Work to complete:
Please quote exactly the lines below from the line containing "rsb : List Nat := [0, 0, 0, 0]" to the line containing "stopping : Bool := false", both lines included, and nothing else.

Stored records
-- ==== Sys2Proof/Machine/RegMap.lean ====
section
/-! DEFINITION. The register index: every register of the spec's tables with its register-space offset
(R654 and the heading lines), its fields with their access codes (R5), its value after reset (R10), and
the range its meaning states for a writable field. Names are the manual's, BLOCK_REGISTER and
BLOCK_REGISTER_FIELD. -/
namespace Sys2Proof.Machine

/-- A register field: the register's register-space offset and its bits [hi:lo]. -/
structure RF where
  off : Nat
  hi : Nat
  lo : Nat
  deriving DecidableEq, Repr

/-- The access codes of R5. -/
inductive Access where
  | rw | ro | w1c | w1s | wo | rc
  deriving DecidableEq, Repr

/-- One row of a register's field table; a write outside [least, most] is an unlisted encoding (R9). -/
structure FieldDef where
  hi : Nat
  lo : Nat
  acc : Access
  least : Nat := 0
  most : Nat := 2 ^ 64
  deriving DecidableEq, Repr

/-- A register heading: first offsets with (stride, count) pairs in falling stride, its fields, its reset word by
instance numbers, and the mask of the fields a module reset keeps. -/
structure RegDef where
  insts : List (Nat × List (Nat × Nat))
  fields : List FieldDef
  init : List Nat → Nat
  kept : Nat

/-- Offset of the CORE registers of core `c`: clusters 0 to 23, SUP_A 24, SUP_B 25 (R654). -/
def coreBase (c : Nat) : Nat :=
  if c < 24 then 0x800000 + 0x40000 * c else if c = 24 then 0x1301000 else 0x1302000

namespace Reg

--

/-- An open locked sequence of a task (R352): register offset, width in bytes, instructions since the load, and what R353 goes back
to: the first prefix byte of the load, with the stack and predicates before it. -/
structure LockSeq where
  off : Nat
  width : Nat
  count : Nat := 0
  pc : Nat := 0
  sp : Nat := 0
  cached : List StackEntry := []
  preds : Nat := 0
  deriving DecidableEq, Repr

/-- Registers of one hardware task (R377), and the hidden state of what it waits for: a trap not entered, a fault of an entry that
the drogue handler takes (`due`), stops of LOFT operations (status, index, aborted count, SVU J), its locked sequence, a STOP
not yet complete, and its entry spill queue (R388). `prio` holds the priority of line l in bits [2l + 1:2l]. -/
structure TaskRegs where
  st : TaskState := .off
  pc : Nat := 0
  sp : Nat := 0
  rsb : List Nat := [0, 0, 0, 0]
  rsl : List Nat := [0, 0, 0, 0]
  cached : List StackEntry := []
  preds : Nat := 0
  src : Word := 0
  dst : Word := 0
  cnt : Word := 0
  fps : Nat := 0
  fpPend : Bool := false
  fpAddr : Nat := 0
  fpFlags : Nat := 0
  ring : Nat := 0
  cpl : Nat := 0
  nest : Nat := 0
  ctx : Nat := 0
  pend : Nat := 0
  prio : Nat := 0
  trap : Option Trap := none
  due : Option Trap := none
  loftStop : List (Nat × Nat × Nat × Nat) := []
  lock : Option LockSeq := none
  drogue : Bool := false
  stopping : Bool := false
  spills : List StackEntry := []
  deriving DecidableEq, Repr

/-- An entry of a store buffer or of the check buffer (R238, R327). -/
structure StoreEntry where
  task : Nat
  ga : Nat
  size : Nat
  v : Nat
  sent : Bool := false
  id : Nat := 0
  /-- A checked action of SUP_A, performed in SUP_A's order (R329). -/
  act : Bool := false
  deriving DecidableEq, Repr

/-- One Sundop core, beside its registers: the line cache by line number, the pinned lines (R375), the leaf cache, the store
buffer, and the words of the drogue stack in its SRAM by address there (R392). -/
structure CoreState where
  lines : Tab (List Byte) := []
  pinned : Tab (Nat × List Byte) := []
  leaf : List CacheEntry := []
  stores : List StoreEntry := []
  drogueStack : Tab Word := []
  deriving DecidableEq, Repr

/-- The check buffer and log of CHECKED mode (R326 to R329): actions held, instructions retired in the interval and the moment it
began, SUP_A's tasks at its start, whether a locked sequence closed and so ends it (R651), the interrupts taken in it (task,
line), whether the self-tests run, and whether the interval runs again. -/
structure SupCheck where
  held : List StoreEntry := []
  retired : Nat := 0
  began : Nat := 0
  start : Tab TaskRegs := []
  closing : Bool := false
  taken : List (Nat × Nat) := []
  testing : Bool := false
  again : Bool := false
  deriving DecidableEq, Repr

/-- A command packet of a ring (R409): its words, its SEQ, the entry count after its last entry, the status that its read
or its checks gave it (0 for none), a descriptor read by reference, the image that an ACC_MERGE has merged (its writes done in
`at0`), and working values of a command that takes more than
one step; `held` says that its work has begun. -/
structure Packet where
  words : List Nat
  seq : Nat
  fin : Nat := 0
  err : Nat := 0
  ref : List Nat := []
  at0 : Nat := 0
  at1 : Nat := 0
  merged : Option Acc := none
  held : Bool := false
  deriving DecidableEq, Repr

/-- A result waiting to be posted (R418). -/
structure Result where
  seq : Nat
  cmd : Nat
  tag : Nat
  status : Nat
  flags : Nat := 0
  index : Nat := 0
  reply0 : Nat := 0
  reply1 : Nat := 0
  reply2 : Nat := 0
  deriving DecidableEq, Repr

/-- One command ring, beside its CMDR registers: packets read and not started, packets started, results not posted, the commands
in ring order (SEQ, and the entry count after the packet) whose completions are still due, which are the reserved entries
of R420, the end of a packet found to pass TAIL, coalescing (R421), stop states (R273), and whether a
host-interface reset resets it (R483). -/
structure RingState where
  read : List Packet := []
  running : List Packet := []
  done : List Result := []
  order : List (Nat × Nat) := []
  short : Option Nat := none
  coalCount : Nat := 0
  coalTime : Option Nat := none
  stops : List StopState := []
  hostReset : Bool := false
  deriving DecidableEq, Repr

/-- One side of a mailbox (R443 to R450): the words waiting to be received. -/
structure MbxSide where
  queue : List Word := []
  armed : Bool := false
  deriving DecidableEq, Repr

Response area:
  rsb : List Nat := [0, 0, 0, 0]
  rsl : List Nat := [0, 0, 0, 0]
  cached : List StackEntry := []
  preds : Nat := 0
  src : Word := 0
  dst : Word := 0
  cnt : Word := 0
  fps : Nat := 0
  fpPend : Bool := false
  fpAddr : Nat := 0
  fpFlags : Nat := 0
  ring : Nat := 0
  cpl : Nat := 0
  nest : Nat := 0
  ctx : Nat := 0
  pend : Nat := 0
  prio : Nat := 0
  trap : Option Trap := none
  due : Option Trap := none
  loftStop : List (Nat × Nat × Nat × Nat) := []
  lock : Option LockSeq := none
  drogue : Bool := false
  stopping : Bool := false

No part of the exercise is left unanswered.